Foggy Ridge Cider, Albemarle CiderWorks, and Castle Hill Cider, along with many other regional cideries, are open for tastings and a variety of events throughout the year. Though Virginia Cider Week is officially in November, right now is a wonderful time to visit a cidery and orchard, and see what’s new with an old-fashioned favorite. If you can’t make the trip, you can always enjoy a crisp autumn evening on the porch with a zesty cider from your local store, paired with a plate of cheese and cured meats. Hard cider is a tasty seasonal alternative to beer at your next football party, and you can even make cider-based cocktails.

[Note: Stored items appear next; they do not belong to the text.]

-- ==== Sys2Proof/Machine/Flights.lean ====
section
/-!
DEFINITION. Memory instructions in flight: counters and pending registers (06_memory_instructions.md
R140 to R144), the places where requests are performed (R80, R93, R97, R99, R149 to R156, R168), the
walks they wait on (02_main_memory.md R61), and their return.
-/

namespace Sys2Proof.Machine

/-! Atomic operations (R153 to R155). -/

/-- The Carry combination a non-returning atomic may fold into (R153). -/
def carryOf (fn : Nat) (w64 : Bool) : Option CarryOp :=
  match fn with
  | 0 => some ⟨if w64 then 1 else 0, false⟩
  | 1 => if w64 then none else some ⟨4, false⟩
  | 2 => if w64 then none else some ⟨7, false⟩
  | 3 => if w64 then none else some ⟨5, false⟩
  | 4 => if w64 then none else some ⟨8, false⟩
  | 5 => some ⟨10, w64⟩
  | 6 => some ⟨11, w64⟩
  | 7 => some ⟨12, w64⟩
  | 9 => some ⟨2, false⟩
  | 10 => some ⟨6, false⟩
  | 11 => some ⟨9, false⟩
  | 12 => some ⟨3, false⟩
  | _ => none

/-- The result of an atomic from memory `m` and operand `x` (R153). -/
def atomOp (fn : Nat) (w64 : Bool) (m x : Nat) : Nat :=
  match fn with
  | 0 => CarryOp.combine ⟨if w64 then 1 else 0, false⟩ m x
  | 1 => CarryOp.combine ⟨4, w64⟩ m x
  | 2 => CarryOp.combine ⟨7, w64⟩ m x
  | 3 => min m x
  | 4 => max m x
  | 5 => m &&& x
  | 6 => m ||| x
  | 7 => m ^^^ x
  | 9 => CarryOp.combine ⟨2, false⟩ m x
  | 10 => CarryOp.combine ⟨6, false⟩ m x
  | 11 => CarryOp.combine ⟨9, false⟩ m x
  | 12 => CarryOp.combine ⟨3, false⟩ (m % 2 ^ 16) (x % 2 ^ 16)
      + 2 ^ 16 * CarryOp.combine ⟨3, false⟩ (m / 2 ^ 16) (x / 2 ^ 16)
  | _ => x

/-! A flight's pieces. -/

namespace Flight

/-- One piece performed on a line's bytes: the bytes after, and the piece with the value it read. -/
def applyAcc (f : Flight) (a : Acc) (d : List Byte) : List Byte × Acc :=
  let i := a.va % 128
  let m := leNat (slice d i a.size)
  match f.kind with
  | .store => (patch d i (leBytes a.size a.val), a)
  | .atomic fn => (patch d i (leBytes a.size (atomOp fn f.w64 m a.val)), { a with val := m })
  | .cas => (if m = a.cmp then patch d i (leBytes a.size a.val) else d, { a with val := m })
  | _ => (d, { a with val := m })

/-- All pieces of a request, in ascending lane order (R149, R150, R154). -/
def apply (f : Flight) (k : Nat) (d : List Byte) : List Byte × Flight :=
  let r := f.accs.foldl (fun (e : List Byte × List Acc) a =>
    if a.req = k && a.bad.isNone then
      let (d, a) := f.applyAcc a e.1
      (d, e.2 ++ [a])
    else (e.1, e.2 ++ [a])) (d, [])
  (r.1, { f with accs := r.2 })

def req (f : Flight) (k : Nat) : Req := f.reqs[k]?.getD { win := .global, vline := 0 }
def key (f : Flight) : Nat := warpKey f.core f.slot
def die (f : Flight) : Nat := dieOf f.core
def isSc (f : Flight) : Bool := f.ord == 3
/-- An acquire at RMT, performed at the home and never at a copy (R167). -/
def isRmt (f : Flight) : Bool := f.ord == 1 && f.scp == 7
/-- Whether the instruction completes by returning data, not by an acknowledgment (R141). -/
def returns (f : Flight) : Bool := f.paths &&& 11 != 0
/-- The paths a request's lanes are on: a load counted on both G and S has those of each window (R140). -/
def pathOf (f : Flight) (r : Req) : Nat :=
  if f.paths &&& 3 = 3 then (match r.win with
    | .global => 1
    | _ => 2) else f.paths
/-- The paths not yet left on which every lane has completed (R141). -/
def ready (f : Flight) : Nat :=
  if f.landing || f.paths &&& 3 != 3 then (if f.reqs.all (·.done) then f.paths ||| 16 else 0)
  else
    let on (p : Nat) : Nat :=
      if f.landed &&& p = 0 && f.reqs.all fun r => r.done || f.pathOf r != p then p else 0
    on 1 + on 2
/-- What the accesses need of their leaves (R56). -/
def need (f : Flight) : Need :=
  match f.kind with
  | .store | .vstb => .w
  | .atomic _ | .cas | .cmst => .rw
  | .cache fn => if fn ≤ 1 then .r else .w
  | _ => .r

end Flight

namespace State

/-- The context record of a block that has one (R344, R347). -/
def ctxAddr (s : State) (b : Nat) : Option Nat :=
  let x := s.block b
  x.ctx.map fun n => (s.die (dieOf x.core)).ctxBase + n * 2 ^ 24

/-- Vector registers the images of the warps before one take, budgets as allocated (R317, R347). -/
def imageStart (budgets : List Nat) (widx : Nat) : Nat := ((budgets.take widx).map fun n => (n + 7) / 8 * 8).sum

/-- Declared budgets of a saved block's warps. -/
def imageBudgets (s : State) (b : Nat) : List Nat := (s.block b).images.map (·.2.budget)

/-- The warp index of a landing flight's warp. -/
def imageOf (s : State) (f : Flight) : Nat := ((s.block f.blk).slots.findIdx? (· == f.slot)).getD 0

/-- The pieces of a warp's 4 KiB image that its open bundle and its view fill, by offset (R134, R347). -/
def versionPieces (s : State) (w : Warp) : List (Nat × List Byte) :=
  let fail := ((s.brecs.find? fun r => r.die == w.brecDie && r.idx == w.brecIdx && r.bid == w.bid).map (·.fail)).getD 0
  [(0x174, leBytes 4 w.viewst.toNat),
    (0x1C0, leBytes 8 w.bid.toNat ++ leBytes 4 w.brecIdx ++ leBytes 4 fail ++ w.btab.flatMap fun l => leBytes 8 (128 * l)),
    (0x540, leBytes 8 w.vt0 ++ leBytes 8 w.vstatus ++ w.seen.flatMap fun e =>
      leBytes 8 (128 * e.line) ++ e.data ++ leBytes 4 e.side.toNat ++ leBytes 4 0)]

/-- Writes them into the record of a block that is out, for the warp of a flight (R134). -/
def saveVersions (s : State) (f : Flight) : State :=
  match s.ctxAddr f.blk with
  | some a =>
    let i := s.imageOf f
    (s.versionPieces ((s.block f.blk).images.get i {})).foldl (fun (s : State) p => s.physWrite (a + 0x1000 + 0x1000 * i + p.1) p.2) s
  | none => s

/-- A store fault that arrives while its block is evicted is kept in the issuer's record (R346). -/
def keepFault (slot : Nat) (st : Stop) (w : Warp) : Warp :=
  let gone := w.run == .exited
  let r := st.record (st.fpos.getD (0, 0, false)) w.position
  { w with
    cause := setCause w.cause .storeflt
    frec := if w.frec.valid then { w.frec with more := min 255 (w.frec.more + 1) }
      else { r with issExit := gone, exSlot := if gone then slot else 0 } }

For a nod across the pond, try a British “Snakebite,” made from equal parts cider and lager, but beware—rumor has it that some British pubs won’t serve it, because it goes down too easy!
Whether served at a meal or enjoyed by itself, this colonial tipple has ridden the recent wave of interest in craft and artisanal beverages into a new era of innovation. Today’s cidermakers combine both heirloom and modern apples with contemporary cidermaking techniques to create a refreshing and versatile drink that embodies both tradition and the locavore trend. As Shelton says, “We’re recreating American cider—perhaps as it was, but certainly as it ought to be.”